> [LISTED ENTRIES]
##########

-- ==== Sys2Proof/Laws/Decode.lean ====
section
/-! SUPPORT. Sys2Proof/Laws/Decode.lean: the fields of a command word: of the words the encoder writes, and as numbers;
and what the decoder answers, class by class. -/

namespace Sys2Proof

open Sys2Proof.Machine

/-! ## The fields of the encoder's words -/

@[simp] theorem busWriteWord_bit13 (a : BitVec 5) (d : Byte) : bit13 (busWriteWord a d) = 0#1 := by
  unfold bit13 busWriteWord
  ext j hj
  simp only [BitVec.getElem_extractLsb', BitVec.getLsbD_append, BitVec.getLsbD_zero, BitVec.getElem_zero]
  rw [if_neg (by omega), if_neg (by omega)]

@[simp] theorem busWriteWord_class (a : BitVec 5) (d : Byte) : classField (busWriteWord a d) = 0#2 := by
  unfold classField busWriteWord
  ext j hj
  simp only [BitVec.getElem_extractLsb', BitVec.getLsbD_append, BitVec.getLsbD_zero, BitVec.getElem_zero]
  rw [if_neg (by omega), if_neg (by omega)]

@[simp] theorem busWriteWord_addr (a : BitVec 5) (d : Byte) : addrField (busWriteWord a d) = a := by
  unfold addrField busWriteWord
  ext j hj
  simp only [BitVec.getElem_extractLsb', BitVec.getLsbD_append]
  rw [if_neg (by omega), if_pos (by omega), Nat.add_sub_cancel_left, BitVec.getLsbD_eq_getElem hj]

@[simp] theorem busWriteWord_lowByte (a : BitVec 5) (d : Byte) : lowByte (busWriteWord a d) = d := by
  unfold lowByte busWriteWord
  ext j hj
  simp only [BitVec.getElem_extractLsb', BitVec.getLsbD_append, Nat.zero_add]
  rw [if_pos hj, BitVec.getLsbD_eq_getElem hj]

@[simp] theorem busReadWord_bit13 (a : BitVec 5) : bit13 (busReadWord a) = 0#1 := by
  unfold bit13 busReadWord
  ext j hj
  simp only [BitVec.getElem_extractLsb', BitVec.getLsbD_append, BitVec.getElem_zero]
  rw [if_neg (by omega), if_neg (by omega)]
  interval_cases j
  rfl

@[simp] theorem busReadWord_class (a : BitVec 5) : classField (busReadWord a) = 1#2 := by
  unfold classField busReadWord
  ext j hj
  simp only [BitVec.getElem_extractLsb', BitVec.getLsbD_append]
  rw [if_neg (by omega), if_neg (by omega)]
  interval_cases j <;> simp

@[simp] theorem busReadWord_addr (a : BitVec 5) : addrField (busReadWord a) = a := by
  unfold addrField busReadWord
  ext j hj
  simp only [BitVec.getElem_extractLsb', BitVec.getLsbD_append]
  rw [if_neg (by omega), if_pos (by omega), Nat.add_sub_cancel_left, BitVec.getLsbD_eq_getElem hj]

@[simp] theorem busReadWord_lowByte (a : BitVec 5) : lowByte (busReadWord a) = 0#8 := by
  unfold lowByte busReadWord
  ext j hj
  simp only [BitVec.getElem_extractLsb', BitVec.getLsbD_append, Nat.zero_add]
  rw [if_pos hj, BitVec.getLsbD_eq_getElem hj]

@[simp] theorem hostWord_bit13 (o : Byte) : bit13 (hostWord o) = 0#1 := by
  unfold bit13 hostWord
  ext j hj
  simp only [BitVec.getElem_extractLsb', BitVec.getLsbD_append, BitVec.getElem_zero]
  rw [if_neg (by omega), if_neg (by omega)]
  interval_cases j
  rfl

@[simp] theorem hostWord_class (o : Byte) : classField (hostWord o) = 2#2 := by
  unfold classField hostWord
  ext j hj
  simp only [BitVec.getElem_extractLsb', BitVec.getLsbD_append]
  rw [if_neg (by omega), if_neg (by omega)]
  interval_cases j <;> simp

@[simp] theorem hostWord_addr (o : Byte) : addrField (hostWord o) = 0#5 := by
  unfold addrField hostWord
  ext j hj
  simp only [BitVec.getElem_extractLsb', BitVec.getLsbD_append, BitVec.getLsbD_zero, BitVec.getElem_zero]
  rw [if_neg (by omega), if_pos (by omega)]

@[simp] theorem hostWord_lowByte (o : Byte) : lowByte (hostWord o) = o := by
  unfold lowByte hostWord
  ext j hj
  simp only [BitVec.getElem_extractLsb', BitVec.getLsbD_append, Nat.zero_add]
  rw [if_pos hj, BitVec.getLsbD_eq_getElem hj]

/-! ## The fields as numbers -/

theorem classField_toNat (w : Word) : (classField w).toNat = w.toNat / 2 ^ 14 := by
  have := w.isLt
  simp only [classField, BitVec.extractLsb'_toNat, Nat.shiftRight_eq_div_pow]
  omega

theorem bit13_toNat (w : Word) : (bit13 w).toNat = w.toNat / 2 ^ 13 % 2 := by
  simp only [bit13, BitVec.extractLsb'_toNat, Nat.shiftRight_eq_div_pow, pow_one]

theorem addrField_toNat (w : Word) : (addrField w).toNat = w.toNat / 2 ^ 8 % 32 := by
  simp only [addrField, BitVec.extractLsb'_toNat, Nat.shiftRight_eq_div_pow]

theorem lowByte_toNat (w : Word) : (lowByte w).toNat = w.toNat % 256 := by
  simp only [lowByte, BitVec.extractLsb'_toNat, Nat.shiftRight_eq_div_pow, pow_zero, Nat.div_one]

theorem busWriteWord_toNat (a : BitVec 5) (d : Byte) : (busWriteWord a d).toNat = 256 * a.toNat + d.toNat := by
  have h1 := busWriteWord_class a d
  have h2 := busWriteWord_bit13 a d
  have h3 := busWriteWord_addr a d
  have h4 := busWriteWord_lowByte a d
  rw [← BitVec.toNat_inj] at h1 h2 h3 h4
  rw [classField_toNat] at h1
  rw [bit13_toNat] at h2
  rw [addrField_toNat] at h3
  rw [lowByte_toNat] at h4
  have := (busWriteWord a d).isLt
  simp only [BitVec.toNat_ofNat] at h1 h2
  omega

theorem busReadWord_toNat (a : BitVec 5) : (busReadWord a).toNat = 0x4000 + 256 * a.toNat := by
  have h1 := congrArg BitVec.toNat (busReadWord_class a)
  have h2 := congrArg BitVec.toNat (busReadWord_bit13 a)
  have h3 := congrArg BitVec.toNat (busReadWord_addr a)
  have h4 := congrArg BitVec.toNat (busReadWord_lowByte a)
  rw [classField_toNat] at h1
  rw [bit13_toNat] at h2
  rw [addrField_toNat] at h3
  rw [lowByte_toNat] at h4
  have := (busReadWord a).isLt
  simp only [BitVec.toNat_ofNat] at h1 h2 h4
  omega

theorem hostWord_toNat (o : Byte) : (hostWord o).toNat = 0x8000 + o.toNat := by
  have h1 := congrArg BitVec.toNat (hostWord_class o)
  have h2 := congrArg BitVec.toNat (hostWord_bit13 o)
  have h3 := congrArg BitVec.toNat (hostWord_addr o)
  have h4 := congrArg BitVec.toNat (hostWord_lowByte o)
  rw [classField_toNat] at h1
  rw [bit13_toNat] at h2
  rw [addrField_toNat] at h3
  rw [lowByte_toNat] at h4
  have := (hostWord o).isLt
  simp only [BitVec.toNat_ofNat] at h1 h2 h3
  omega

/-! ## What the decoder answers, by class -/

theorem decode_bit13 {c : Command} (h : bit13 c.word = 1#1) : decode c = .error .reservedEncoding := by
  rw [decode, if_pos h]

theorem decode_busWrite {c : Command} (h13 : bit13 c.word ≠ 1#1) (h : classField c.word = 0#2) :
    decode c = busInstr (writeRow (addrField c.word).toNat (lowByte c.word)) c.operands := by
  rw [decode, if_neg h13, if_pos h]

theorem decode_busRead {c : Command} (h13 : bit13 c.word ≠ 1#1) (h : classField c.word = 1#2) :
    decode c =
      if lowByte c.word = 0#8 then busInstr (readRow (addrField c.word).toNat) c.operands
      else .error .reservedEncoding := by
  rw [decode, if_neg h13, if_neg (by rw [h]; decide), if_pos h]

theorem decode_host {c : Command} (h13 : bit13 c.word ≠ 1#1) (h : classField c.word = 2#2) :
    decode c =
      if addrField c.word = 0#5 then hostRow (lowByte c.word).toNat c.operands
      else .error .reservedEncoding := by
  rw [decode, if_neg h13, if_neg (by rw [h]; decide), if_neg (by rw [h]; decide), if_pos h]

theorem decode_class3 {c : Command} (h13 : bit13 c.word ≠ 1#1) (h : classField c.word = 3#2) :
    decode c = .error .reservedEncoding := by
  rw [decode, if_neg h13, if_neg (by rw [h]; decide), if_neg (by rw [h]; decide), if_neg (by rw [h]; decide)]

theorem decode_busWriteWord (a : BitVec 5) (d : Byte) (ops : Operands) :
    decode { word := busWriteWord a d, operands := ops } = busInstr (writeRow a.toNat d) ops := by
  have h13 : bit13 (busWriteWord a d) ≠ 1#1 := by
    rw [busWriteWord_bit13]
    decide
  have h := decode_busWrite (c := { word := busWriteWord a d, operands := ops }) h13 (busWriteWord_class a d)
  simp only [busWriteWord_addr, busWriteWord_lowByte] at h
  exact h

theorem decode_busReadWord (a : BitVec 5) (ops : Operands) :
    decode { word := busReadWord a, operands := ops } = busInstr (readRow a.toNat) ops := by
  have h13 : bit13 (busReadWord a) ≠ 1#1 := by
    rw [busReadWord_bit13]
    decide
  have h := decode_busRead (c := { word := busReadWord a, operands := ops }) h13 (busReadWord_class a)
  simp only [busReadWord_addr, busReadWord_lowByte, if_true] at h
  exact h

theorem decode_hostWord (o : Byte) (ops : Operands) :
    decode { word := hostWord o, operands := ops } = hostRow o.toNat ops := by
  have h13 : bit13 (hostWord o) ≠ 1#1 := by
    rw [hostWord_bit13]
    decide
  have h := decode_host (c := { word := hostWord o, operands := ops }) h13 (hostWord_class o)
  simp only [hostWord_addr, hostWord_lowByte, if_true] at h
  exact h

/-- The write rows are the addresses of the map. -/
theorem writeRow_isSome (a : Nat) (d : Byte) : (writeRow a d).isSome = true ↔ a < 29 := by
  constructor
  · intro h
    by_contra hn
    obtain ⟨k, rfl⟩ : ∃ k, a = k + 29 := ⟨a - 29, by omega⟩
    exact absurd h (by simp [writeRow])
  · intro h
    interval_cases a <;> rfl

/-- The read rows are the addresses of the map. -/
theorem readRow_isSome (a : Nat) : (readRow a).isSome = true ↔ a < 29 := by
  constructor
  · intro h
    by_contra hn
    obtain ⟨k, rfl⟩ : ∃ k, a = k + 29 := ⟨a - 29, by omega⟩
    exact absurd h (by simp [readRow])
  · intro h
    interval_cases a <;> rfl

/-- A write row's instruction is encoded at its address. -/
theorem encode_writeRow {a : Nat} {d : Byte} {i : Instr} (h : writeRow a d = some i) :
    encode i = { word := busWriteWord (BitVec.ofNat 5 a) d, operands := .bare } := by
  have ha := (writeRow_isSome a d).mp (by rw [h]; rfl)
  interval_cases a <;> (cases h; rfl)

/-- A read row's instruction is encoded at its address. -/
theorem encode_readRow {a : Nat} {i : Instr} (h : readRow a = some i) :
    encode i = { word := busReadWord (BitVec.ofNat 5 a), operands := .bare } := by
  have ha := (readRow_isSome a).mp (by rw [h]; rfl)
  interval_cases a <;> (cases h; rfl)

/-- A host row's instruction is encoded with its opcode. -/
theorem encode_hostRow {o : Nat} {ops : Operands} {i : Instr} (h : hostRow o ops = .ok i) :
    o < 16 ∧ (encode i).word = hostWord (BitVec.ofNat 8 o) := by
  have ho : o < 16 := by
    by_contra hn
    obtain ⟨k, rfl⟩ : ∃ k, o = k + 16 := ⟨o - 16, by omega⟩
    exact absurd h (by simp [hostRow])
  refine ⟨ho, ?_⟩
  interval_cases o <;> cases ops <;> first | cases h; rfl | cases h

end Sys2Proof
end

##########

> [DESCRIPTION OF THE TASK]
Reproduce the entries exactly, but only from their first line to the line holding "open Sys2Proof.Machine", with that last line kept.

> [ANSWER TO THE PROBLEM]
-- ==== Sys2Proof/Laws/Decode.lean ====
section
/-! SUPPORT. Sys2Proof/Laws/Decode.lean: the fields of a command word: of the words the encoder writes, and as numbers;
and what the decoder answers, class by class. -/

namespace Sys2Proof

open Sys2Proof.Machine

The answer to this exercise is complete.